PRX-00023 is now in phase III testing to treat anxiety. It is also scheduled for phase II studies in 2007 to treat depression. The company has a prospective Alzheimer's treatment, PRX-03140, ready to enter phase II. Its third product, PRX-08066, is in phase IB development for the treatment of pulmonary arterial hypertension.

These products will be added to clinical efforts already under way at Epix, which is pursuing phase II studies of EP-2104R for imaging arterial and venous blood clots. Further along, but currently stymied in the regulatory process, is Vasovist, the company's blood pool MR contrast agent.

Epix has received an approvable letter from the FDA for Vasovist, but the letter asks for additional data before the agency will render a final decision. A near-term goal for the combined company would be to move Vasovist forward to commercialization in the U.S., according to Michael G. Kauffman, M.D., Ph.D., current president and CEO of Predix.

"We'll do this either through an additional phase III study, an appeal, or some combination of these options," said Kauffman, who is slated to become CEO of the combined company and a member of the reconstituted board of directors. "We have a meeting with the FDA in early April regarding the next steps for Vasovist."

In the meantime, Epix partner Schering has begun marketing Vasovist in Europe. The German firm, which is currently in the midst of a merger of its own (see Bayer plays white knight for Schering, April 2), last fall secured clearance from the European Union to market the product among its 25 member countries. Schering's sales force has been promoting the agent for only a few weeks. Consequently, Kauffman expects sales in the first quarter of this year to be negligible.

"We won't have any sense of how the product is being received until a little later in the year," he said.

The intention of the combined company would be to license later-stage products to larger pharmaceutical or biotechnology companies so as to maximize their value. This strategy would have substantial financial support, as the combined company would have about $125 million in cash and marketable securities at the time of the merger.

Predix is focused on the discovery of novel, highly selective, small-molecule drugs that target G-protein-coupled receptors and ion channels. The technology underlying this process is what Epix was looking for in an acquisition target, according to Astrue.

"The platform is efficient and effective," he said. "It is well positioned to continue to deliver product candidates."

The deal that would bring this platform to Epix appears to be well on its way to completion. Investors holding an approximate 40% stake in Predix have agreed to vote in favor of the merger, according to Epix.

Under the terms of the agreement, which has been approved by the boards of directors of both companies, Epix will issue to Predix investors shares of Epix common stock that will provide a 47% stake in the combined company. Epix stockholders will own approximately 53%.

Upon closing, Predix investors will receive 1.248509 shares of Epix stock for each share of Predix stock they hold. In connection with the transaction, Epix will issue approximately 23.275 million shares, including shares underlying Predix's outstanding options and warrants. Predix investors may receive a milestone payment of $35 million in cash, stock, or a combination of both, based on the achievement of certain clinical or strategic milestones within a specified period of time.

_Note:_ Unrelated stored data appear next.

/-! ### Gutter links (spec/01_lanes_and_plane.md, spec/03_reset_and_bring_up.md) -/

/-- R6, R7, R8, R9, R16, R24, R69, R71: sending, receiving, resending, the safe state, telemetry, applying a press, discipline. -/
def Obligations.GutterLinkRowsComplete : Prop :=
  ∀ (s : State) (n : LaneId),
  -- GUTTER_FRAME_SEND, near side: a frame with FRAME of the side and RT as its time goes on its way, and FRAME advances (mod 4,096)
  (s.linkRuns n = true → ∃ t : State, exec (.gutterFrameSend n false) s = .next t.settle
    ∧ (t.lane n).link.near.frame = ((s.lane n).link.near.frame + 1) % 4096
    ∧ ∃ f : Frame, (t.lane n).link.down.getLast? = some f ∧ f.num = (s.lane n).link.near.frame ∧ f.time = s.rtLo
      ∧ f.ack = (s.lane n).link.near.rx.lastGood ∧ ((s.lane n).link.locked = false → f.items = [] ∧ f.kind = .idle))
  -- far side: the same with its safe bit and no time
  ∧ (s.linkRuns n = true → (s.lane n).link.locked = false → ∃ t : State, exec (.gutterFrameSend n true) s = .next t.settle
    ∧ (t.lane n).link.far.frame = ((s.lane n).link.far.frame + 1) % 4096
    ∧ ∃ f : Frame, (t.lane n).link.up.getLast? = some f ∧ f.num = (s.lane n).link.far.frame ∧ f.safe = (s.lane n).link.farSafe
      ∧ f.ack = (s.lane n).link.far.rx.lastGood ∧ f.items = [] ∧ f.kind = .idle)
  -- GUTTER_FRAME_RECEIVE: 1,024 bits that make the frame at a locked receiver's position whole; the frame is good, and its contents are taken
  ∧ (∀ (up : Bool) (b : BitVec 1024) (x : Rx), s.linkRuns n = true → x = (s.side n up).rx → x.locked = true → x.len = 992 → x.badRun = 0 →
      frameOk b.toNat = true →
    exec (.gutterFrameReceive n up b) s
      = .next (((s.setSide n up { s.side n up with rx := Rx.skip { x with bits := x.bits * 2 ^ 1024 + b.toNat, len := 2016 } 1024 }).goodFrame n up
          b.toNat).lockCheck n).settle)
  -- a frame that is not good is counted, breaks the run of acknowledgements, and leaves the lock
  ∧ (∀ (up : Bool) (b : BitVec 1024) (x : Rx), s.linkRuns n = true → x = (s.side n up).rx → x.locked = true → x.len = 992 → x.badRun = 0 →
      frameOk b.toNat = false →
    ∃ t : State, exec (.gutterFrameReceive n up b) s = .next (t.lockCheck n).settle
      ∧ t.g LANE.BAD_FRAMES n = min (s.g LANE.BAD_FRAMES n + 1) (2 ^ LANE.BAD_FRAMES.width - 1)
      ∧ (t.side n up).rx = { x with bits := x.bits * 2 ^ 1024 + b.toNat, len := 2016, badRun := 1, ackRun := 0 })
  -- ITEM_RESEND: the overdue item is sent again, and RESENDS counts it; at its 4th sending the lock is lost
  ∧ (∀ (up : Bool) (u : Sent), (s.lane n).link.locked = true → (s.side n (!up)).rx.locked = true → (s.side n (!up)).overdue = some u → u.sends < 4 →
    exec (.itemResend n up) s = .next ((s.bump LANE.RESENDS n).setSide n (!up) { s.side n (!up) with
      unacked := (s.side n (!up)).unacked.map fun v => if v.id = u.id then { v with due := true, sends := v.sends + 1 } else v }).settle)
  ∧ (∀ (up : Bool) (u : Sent), (s.lane n).link.locked = true → (s.side n (!up)).rx.locked = true → (s.side n (!up)).overdue = some u → 4 ≤ u.sends →
    exec (.itemResend n up) s = .next ((s.linkLost n).bothHunt n).settle)
  -- FAR_SIDE_SAFE: 100 us without a good frame; the far side has lost the link and enters its safe state with HV-off cause 5
  ∧ (s.farUp n = true → (s.lane n).link.farSafe = false → (s.lane n).link.goodAt + 20000 ≤ s.clock →
    exec (.farSideSafe n) s = .next (((s.linkLost n).enterSafe n 5).upLink n fun l => { l with far := { l.far with rx := l.far.rx.hunt } }).settle)
  -- TELEMETRY_DUE: the 64th frame after the last TELEMETRY frame is due to be one
  ∧ (63 ≤ (s.lane n).link.telemAge → exec (.telemetryDue n) s = .next (s.upLink n fun l => { l with telemDue := true }).settle)
  -- FAR_SIDE_APPLY: presses that have come whole take effect in their order; a single one has its effect, and its apply is reported
  ∧ (s.farTakes n = true → exec (.farSideApply n) s = .next (s.farApplyAll n).settle)
  ∧ (∀ (w : Writer) (k : LaneKind) (off : Nat) (v proof : Word) (since q : Nat) (x : FarWrite), x = ⟨w, .lane n k, off, v, proof, since⟩ →
      s.arrived n x q →
    exec (.farSideApply n) s
      = .next (s.farDone n (.lane n k) q fun s => farEffect w n k off v (s.proofNow n x) (if k = .smu then [off] else []) s).settle)
  -- LANE_DISCIPLINED
  ∧ (s.on LANE.STATE_LOCKED n = true → exec (.laneDisciplined n) s = .next (s.put LANE.STATE_DISCIPLINED n 1).settle)


/-! ### Supplies, fixture pins, interlocks, power and resets (spec/02_connectors_supplies_isolation.md, spec/03_reset_and_bring_up.md) -/

/-- R29, R31, R32, R35, R39 to R42, R56 and Table: Reset sources: what supplies and pins do where each of these commands acts. -/
def Obligations.SupplyRowsComplete : Prop :=
  ∀ (s : State),
  -- VIO_WINDOW_CHANGE: MOD.SUPPLY shows the window; with VIO in neither, MRST# no longer acts
  (∀ mv, s.pwr.mode ≠ .off →
    ∃ t : State, exec (.vioWindowChange mv) s = .next t.settle ∧ t.pwr.vio = mv ∧ t.g MOD.SUPPLY_VIO_LEVEL 0 = vioLevel mv
      ∧ t.pwr.mode = s.pwr.mode ∧ t.lanes = s.lanes ∧ (vioLevel mv = 0 → t.pwr.mrstLow = false) ∧ (vioLevel mv ≠ 0 → t.pwr.mrstLow = s.pwr.mrstLow))
  -- MRST_LOW: a falling edge while VIO is in a window takes a module-scope reset with cause 3; from DORMANT it wakes the module
  ∧ (vioLevel s.pwr.vio ≠ 0 → s.pwr.mrstLow = false → s.pwr.mode ≠ .off → s.pwr.mode ≠ .dormant →
    exec (.mrstLow true) s = .next (State.moduleReset { s with pwr := { s.pwr with mrstLow := true } } 3 5).settle)
  ∧ (vioLevel s.pwr.vio ≠ 0 → s.pwr.mrstLow = false → s.pwr.mode = .dormant →
    exec (.mrstLow true) s = .next (State.wakeDormant { s with pwr := { s.pwr with mrstLow := true } } 3 0 0 3).settle)
  -- its rising edge: the 100 us of the reset start
  ∧ (vioLevel s.pwr.vio ≠ 0 → s.pwr.mrstLow = true →
    exec (.mrstLow false) s = .next (State.settle { s with pwr := { s.pwr with mrstLow := false, heldFrom := s.clock } }))
  -- POWER_ON with +24V_IN above 17.5 V: the module is held in reset with cause 1, its straps sampled; with less, the island starts alone
  ∧ (∀ (vin aux : Nat) (adr : Fin 4), s.pwr.mode = .off → vinOk vin = true →
    exec (.powerOn vin aux adr) s
      = .next (State.moduleReset { (s.islandStart adr.val) with pwr := { (s.islandStart adr.val).pwr with vin := vin, aux := aux, brownout := false } } 1 5).settle)
  ∧ (∀ (vin aux : Nat) (adr : Fin 4), s.pwr.mode = .off → vinOk vin = false → islandFed vin aux = true →
    exec (.powerOn vin aux adr) s = .next (s.islandAlone vin aux adr.val).settle)
  ∧ (∀ (vin aux : Nat) (adr : Fin 4), s.pwr.mode = .dormant → vinOk vin = true → vinOk s.pwr.vin = false →
    exec (.powerOn vin aux adr) s
      = .next (State.wakeDormant { s with pwr := { s.pwr with vin := vin, aux := aux, brownout := false } } 4 0 0 1).settle)
  -- BROWNOUT: a module-scope reset, and the mark that holds the module in reset; in DORMANT the supply alone changes
  ∧ (∀ vin, s.awake = true → s.pwr.brownout = false → vin < 16500 →
    ∃ t : State, exec (.brownout vin) s = .next t.settle ∧ t.pwr.brownout = true ∧ t.pwr.mode = .inReset)
  ∧ (∀ vin, s.pwr.mode = .dormant → vin < 16500 → islandFed vin s.pwr.aux = true →
    exec (.brownout vin) s = .next (State.supplyShow { s with pwr := { s.pwr with vin := vin } }).settle)
  -- BROWNOUT_RECOVERY
  ∧ (∀ vin, s.pwr.brownout = true → vinOk vin = true →
    exec (.brownoutRecovery vin) s
      = .next ((State.supplyShow { s with pwr := { s.pwr with brownout := false, vin := vin } }).put MOD.PWR_BROWNOUT_SEEN 0 1).settle)
  -- AUX_SOURCE_CHANGE in RUN or QUIET: shown, and MOD.EV bit 4 when the presence changes
  ∧ (∀ aux, s.pwr.islandOn = true → s.awake = true → auxOk aux = true → s.on MOD.PWR_AUX_PRESENT 0 = false →
    exec (.auxSourceChange aux) s = .next ((State.supplyShow { s with pwr := { s.pwr with aux := aux } }).raiseMod 4).settle)
  ∧ (∀ aux, s.pwr.islandOn = true → s.awake = true → auxOk aux = true → s.on MOD.PWR_AUX_PRESENT 0 = true →
    exec (.auxSourceChange aux) s = .next (State.supplyShow { s with pwr := { s.pwr with aux := aux } }).settle)
  -- ISLAND_POWER_LOSS: everything the island held is gone, the fault shelf stays
  ∧ (s.pwr.mode ≠ .off → ∃ t : State, exec .islandPowerLoss s = .next t.settle ∧ t.pwr.mode = .off ∧ t.pwr.islandOn = false
      ∧ t.chase.islandSet = false ∧ t.chase.alarmArmed = false ∧ t.chase.calLost = true ∧ t.sb = Sb.reset ∧ t.evg.nwCopy = [])
  -- ISLAND_POWER_UP: AUX_5V alone brings the module to DORMANT
  ∧ (∀ (aux : Nat) (adr : Fin 4), s.pwr.mode = .off → auxOk aux = true →
    ∃ t : State, exec (.islandPowerUp aux adr) s = .next t.settle ∧ t.pwr.mode = .dormant ∧ t.pwr.islandOn = true ∧ t.pwr.vin = 0
      ∧ t.pwr.aux = aux ∧ t.pwr.adrSampled = adr.val ∧ t.sb = Sb.reset ∧ t.g MOD.PWR_STATE 0 = 2)
  -- FX_PRESENT_CHANGE: FIX.PRESENT and MOD.SUPPLY follow the pin, MOD.EV bit 5; a fixture that leaves takes its record and its operation with it
  ∧ (s.awake = true → s.on FIX.PRESENT 0 = false →
    exec (.fxPresentChange true) s
      = .next ((((s.put FIX.PRESENT 0 1).put MOD.SUPPLY_FX_PRESENT 0 1).raiseMod 5).fixAuto).settle)
  ∧ (s.awake = true → s.on FIX.PRESENT 0 = true →
    exec (.fxPresentChange false) s
      = .next ((((((s.put FIX.PRESENT 0 0).put MOD.SUPPLY_FX_PRESENT 0 0).raiseMod 5).put FIX.REC_VALID 0 0).fixStore 0x80
          (List.replicate 256 0)).fixDone fxNone).settle)
  -- FX_CURRENT_LIMIT
  ∧ (s.awake = true → s.on MOD.SUPPLY_FX_FAULT 0 = false →
    exec (.fxCurrentLimit true) s = .next (((s.put MOD.SUPPLY_FX_FAULT 0 1).raiseMod 5).fixDone fxNone).settle)
  ∧ (s.awake = true → s.on MOD.SUPPLY_FX_FAULT 0 = true →
    exec (.fxCurrentLimit false) s = .next ((s.put MOD.SUPPLY_FX_FAULT 0 0).raiseMod 5).settle)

The acquisition, although now embraced by Predix executives, was not the leadership's first choice. Kauffman and colleagues last year were moving the company toward an initial public offering but decided to pull the plug in light of "less than favorable market conditions for biotech IPOs," he said.

The firm's acquisition by Epix accomplishes the goals that were behind the failed IPO offer, Kauffman said, as it will finance development efforts toward an extensive product pipeline. It has the additional advantages of bringing together a critical mass of management and drug development talent.